Top 10 Most Sensational Catches in Cricketing History

    A spectacular catch has to be one of the Top 3 ‘events’ in a game of cricket which gets the adrenalin rushing not only for the players, but also for the spectators! Someone has correctly coined the phrase “Catches win Matches”! Catches can really prove instrumental in turning the tide during the course of a match. A nearly impossible catch made possible by the athleticism of a fielder has the potential to turn the match on its head. Talking of phrases around catches, there is the famous “You dropped the World Cup mate” phrase which was arguably said by Steve Waugh to Gibbs when the former was dropped during a Super Six match of the 1999 World Cup. Steve Waugh later denied having said that ever but the quote lives on as a fable for the nostalgic in all of us. Cricket is fun and catches are an integral part to making it fun. And therefore lo and behold, the 10 Best Catches in Cricket according to us!


    10Jonty Rhodes v/s England- 1998

    Even if Jonty Rhodes was called as the Father of Modern Day Fielding, it would not be doing the great man any justice. Nicknamed as the ‘Maritzburg Mamba’, Jonathan Neil ‘Jonty’ Rhodes is one of the greatest, if not the greatest fielder cricket has ever witnessed. With the capability to fly in any direction towards an incoming ball, this humble man redefined the fielding for modern day cricket. Playing at those times when outfield players were not scorned upon if they tried to stop a potential boundary with their feet, Jonty was known for his alacrity and flexibility which made him instigate a huge number of run outs along with unbelievable catches. Every batsman was wary if a ball was hit in the direction of Jonty Rhodes!

    Jonty Rhodes’ most memorable catch in the shorter version of the game comes during a Triangular tournament.  The Emirates Triangular Tournament which was played in 1998 in England also happens to be the first time that ODIs were played in England in coloured clothing. The other team in the tournament was Sri Lanka who were the eventual winners. There were just 3 matches followed by a final in the tournament. Sri Lanka defeated South Africa in the first match by 57 runs despite half centuries from Symcox and Jonty Rhodes. In the second match, England defeated Sri Lanka by 36 runs courtesy of a score of 86 from Greame Hick.

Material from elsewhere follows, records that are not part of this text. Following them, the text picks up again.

-- ==== Sys2Proof/Laws/FrameWork.lean ====
section
/-! SUPPORT. Which fields of the state each operation leaves as they were: the calendar, queues, envelopes, jobs, transfers and keys. A field set `K` that leaves out
what the operation changes is observed alike before and after. -/

namespace Sys2Proof.Machine

set_option Elab.async false
set_option linter.unusedTactic false
set_option linter.unreachableTactic false

/-! RemapOps. -/

@[simp] theorem lateCause_frame {K : Keep} (s : State) (b : Nat) (_ : K.cal = false := by assumption) : obs K (lateCause s b)
    = obs K s :=
  by simp [lateCause, *]

@[simp] theorem heldNow_frame {K : Keep} (s : State) (p : Nat) (_ : K.cal = false := by assumption) : obs K (heldNow s p) =
    obs K s :=
  by simp [heldNow, *]

@[simp] theorem killInflight_frame {K : Keep} (s : State) (h : Nat) (_ : K.cal = false := by assumption) : obs K (killInflight
    s h) = obs K s :=
  by simp [killInflight, *]

@[simp] theorem reinsert_frame {K : Keep} (s : State) (p : Nat) (r : MemReq) (_ : K.cal = false := by assumption) : obs K
    (reinsert s p r) = obs K s := by
  unfold reinsert
  try dsimp only
  repeat' first
    | with_reducible rfl
    | (simp only [updPch_frame, *, obs_ite, ite_self]; done)
    | split

@[simp] theorem remapRec_frame {K : Keep} (s : State) (h : Nat) (g : Nat) (cause : Nat) (done : Nat) (_ : K.err = false := by
    assumption) (_ : K.rings = false := by assumption) : obs K (remapRec s h g cause done) = obs K s :=
  by simp [remapRec, *]

@[simp] theorem degradeAll_frame {K : Keep} (s : State) (_ : K.clr = false := by assumption) : obs K (degradeAll s) = obs K s
    :=
  by simp [degradeAll, *]

@[simp] theorem overcommitNow_frame {K : Keep} (s : State) (_ : K.cal = false := by assumption) : obs K (overcommitNow s) =
    obs K s :=
  by simp [overcommitNow, *]

@[simp] theorem afterRemap_frame {K : Keep} (s : State) (_ : K.clr = false := by assumption) (_ : K.cal = false := by
    assumption) : obs K (afterRemap s) = obs K s :=
  by simp [afterRemap, *]

@[simp] theorem cutMargin_frame {K : Keep} (s : State) (p : Nat) (_ : K.cal = false := by assumption) : obs K (cutMargin s p)
    = obs K s :=
  by simp [cutMargin, *]

@[simp] theorem beginRemap_frame {K : Keep} (s : State) (h : Nat) (g : Nat) (cause : Nat) (_ : K.clr = false := by assumption)
    (_ : K.cal = false := by assumption) (_ : K.err = false := by assumption) (_ : K.rings = false := by assumption) : obs K
    (beginRemap s h g cause) = obs K s := by
  unfold beginRemap
  dsimp only
  simp only [cutMargin_frame, killInflight_frame, updPch_frame, reinsert_frame, afterRemap_frame, degradeAll_frame,
    remapRec_frame, *, forEach_frame, implies_true]

@[simp] theorem markDeviceFault_frame {K : Keep} (s : State) (c : Code) (_ : K.err = false := by trivial) (_ : K.rings = false
    := by trivial) : obs K (markDeviceFault s c) = obs K s := by
  unfold markDeviceFault
  rw [raiseWide_frame, obs_set_err]

@[simp] theorem triggerDump_frame {K : Keep} (s : State) (c : Code) (_ : K.err = false := by assumption) : obs K (triggerDump
    s c) = obs K s :=
  by simp [triggerDump, *]

@[simp] theorem unhost_frame {K : Keep} (s : State) (h : Nat) (g : Nat) (_ : K.cal = false := by assumption) : obs K (unhost s
    h g) = obs K s := by
  unfold unhost
  dsimp only
  simp only [updPch_frame, *]

@[simp] theorem makeUnreachable_frame {K : Keep} (s : State) (p : Nat) (cause : Nat) (_ : K.clr = false := by assumption) (_ :
    K.cal = false := by assumption) (_ : K.err = false := by assumption) (_ : K.rings = false := by assumption) : obs K
    (makeUnreachable s p cause) = obs K s :=
  by simp [makeUnreachable, *]

@[simp] theorem countHold_frame {K : Keep} (s : State) (p : Nat) (_ : K.cal = false := by assumption) (_ : K.cc = false := by
    assumption) : obs K (countHold s p) = obs K s :=
  by simp [countHold, *]

@[simp] theorem failPch_frame {K : Keep} (s : State) (p : Nat) (cause : Nat) (_ : K.clr = false := by assumption) (_ : K.cal =
    false := by assumption) (_ : K.err = false := by assumption) (_ : K.rings = false := by assumption) (_ : K.cc = false :=
    by assumption) : obs K (failPch s p cause) = obs K s :=
  by simp [failPch, *]

@[simp] theorem remapByRanger_frame {K : Keep} (s : State) (p : Nat) (_ : K.clr = false := by assumption) (_ : K.cal = false
    := by assumption) (_ : K.err = false := by assumption) (_ : K.rings = false := by assumption) (_ : K.cc = false := by
    assumption) : obs K (remapByRanger s p) = obs K s :=
  by simp [remapByRanger, *]

@[simp] theorem dropFrom_frame {K : Keep} (s : State) (g : Nat) (r : MemReq) (_ : K.cal = false := by assumption) : obs K
    (dropFrom s g r) = obs K s :=
  by simp [dropFrom, *]

@[simp] theorem moveHome_frame {K : Keep} (s : State) (h : Nat) (g : Nat) (_ : K.cal = false := by assumption) : obs K
    (moveHome s h g) = obs K s := by
  unfold moveHome
  try dsimp only
  repeat' first
    | with_reducible rfl
    | (simp only [reinsert_frame, dropFrom_frame, *]; done)
    | with_reducible refine (forEach_frame _ _ _ fun _ _ => ?_).trans ?_
    | split

@[simp] theorem endRemap_frame {K : Keep} (s : State) (h : Nat) (_ : K.clr = false := by assumption) (_ : K.cal = false := by
    assumption) (_ : K.err = false := by assumption) (_ : K.rings = false := by assumption) : obs K (endRemap s h) = obs K s
    :=
  by simp [endRemap, *]

@[simp] theorem guestBoundary_frame {K : Keep} (s : State) (_ : K.clr = false := by assumption) (_ : K.cal = false := by
    assumption) (_ : K.err = false := by assumption) (_ : K.rings = false := by assumption) (_ : K.cc = false := by
    assumption) : obs K (guestBoundary s) = obs K s := by
  unfold guestBoundary
  try dsimp only
  repeat' first
    | with_reducible rfl
    | (simp only [updCal_frame, remapByRanger_frame, endRemap_frame, *, obs_ite, ite_self]; done)
    | split

@[simp] theorem drainRestored_frame {K : Keep} (s : State) (_ : K.cal = false := by assumption) : obs K (drainRestored s) =
    obs K s := by
  unfold drainRestored
  try dsimp only
  repeat' first
    | with_reducible rfl
    | (simp only [moveHome_frame, *, obs_ite, ite_self, forEach_frame, implies_true]; done)
    | with_reducible refine (forEach_frame _ _ _ fun _ _ => ?_).trans ?_
    | split

@[simp] theorem guestCommand_frame {K : Keep} (q : Requester) (w : Word) (s : State) (_ : K.glob = false := by trivial) (_ :
    K.win = false := by trivial) (_ : K.cal = false := by trivial) : obs K (guestCommand q w s) = obs K s := by
  unfold guestCommand
  refine globalCmd_frame q s _ ?_
  dsimp only
  split
  · exact checked_frame _ _ _ (updCal_frame s _)
  · exact updCal_frame s _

    In the 3rd match featuring South Africa and England, South Africa won the toss at Edgbaston and decided to bat first.  They were able to post a decent looking score of 244 runs in 50 overs thanks to a quick 70 off 73 deliveries by Cullinan and a quicker 51 off 39 deliveries by Symcox. Though England did not get off to a flier, they managed to get 161 runs on the board at the loss of 3 wickets thanks to half centuries from Knight and Hick. After Nasser Hussain and Hollioake had both been sent to the pavilion, Robert Croft entered the fray. Michael Rindel was bowling his off-breaks when Croft decided to give himself some space to scoop the ball over short extra cover. Little did he realise that Rhodes was the man fielding there instead of his usual place at backward point. Croft hit the ball immaculately and must have thought it to be a certain boundary. But Jonty Rhodes leapt to his left and caught the ball with both of his hands close to the ends of his fingers.  The catch was quite obscenely magical due to the fact that the distance to short extra cover is almost half of what it is to backward point but Rhodes was up for the challenge! South Africa went on to win the match but couldn’t qualify for the final due to a slow run rate.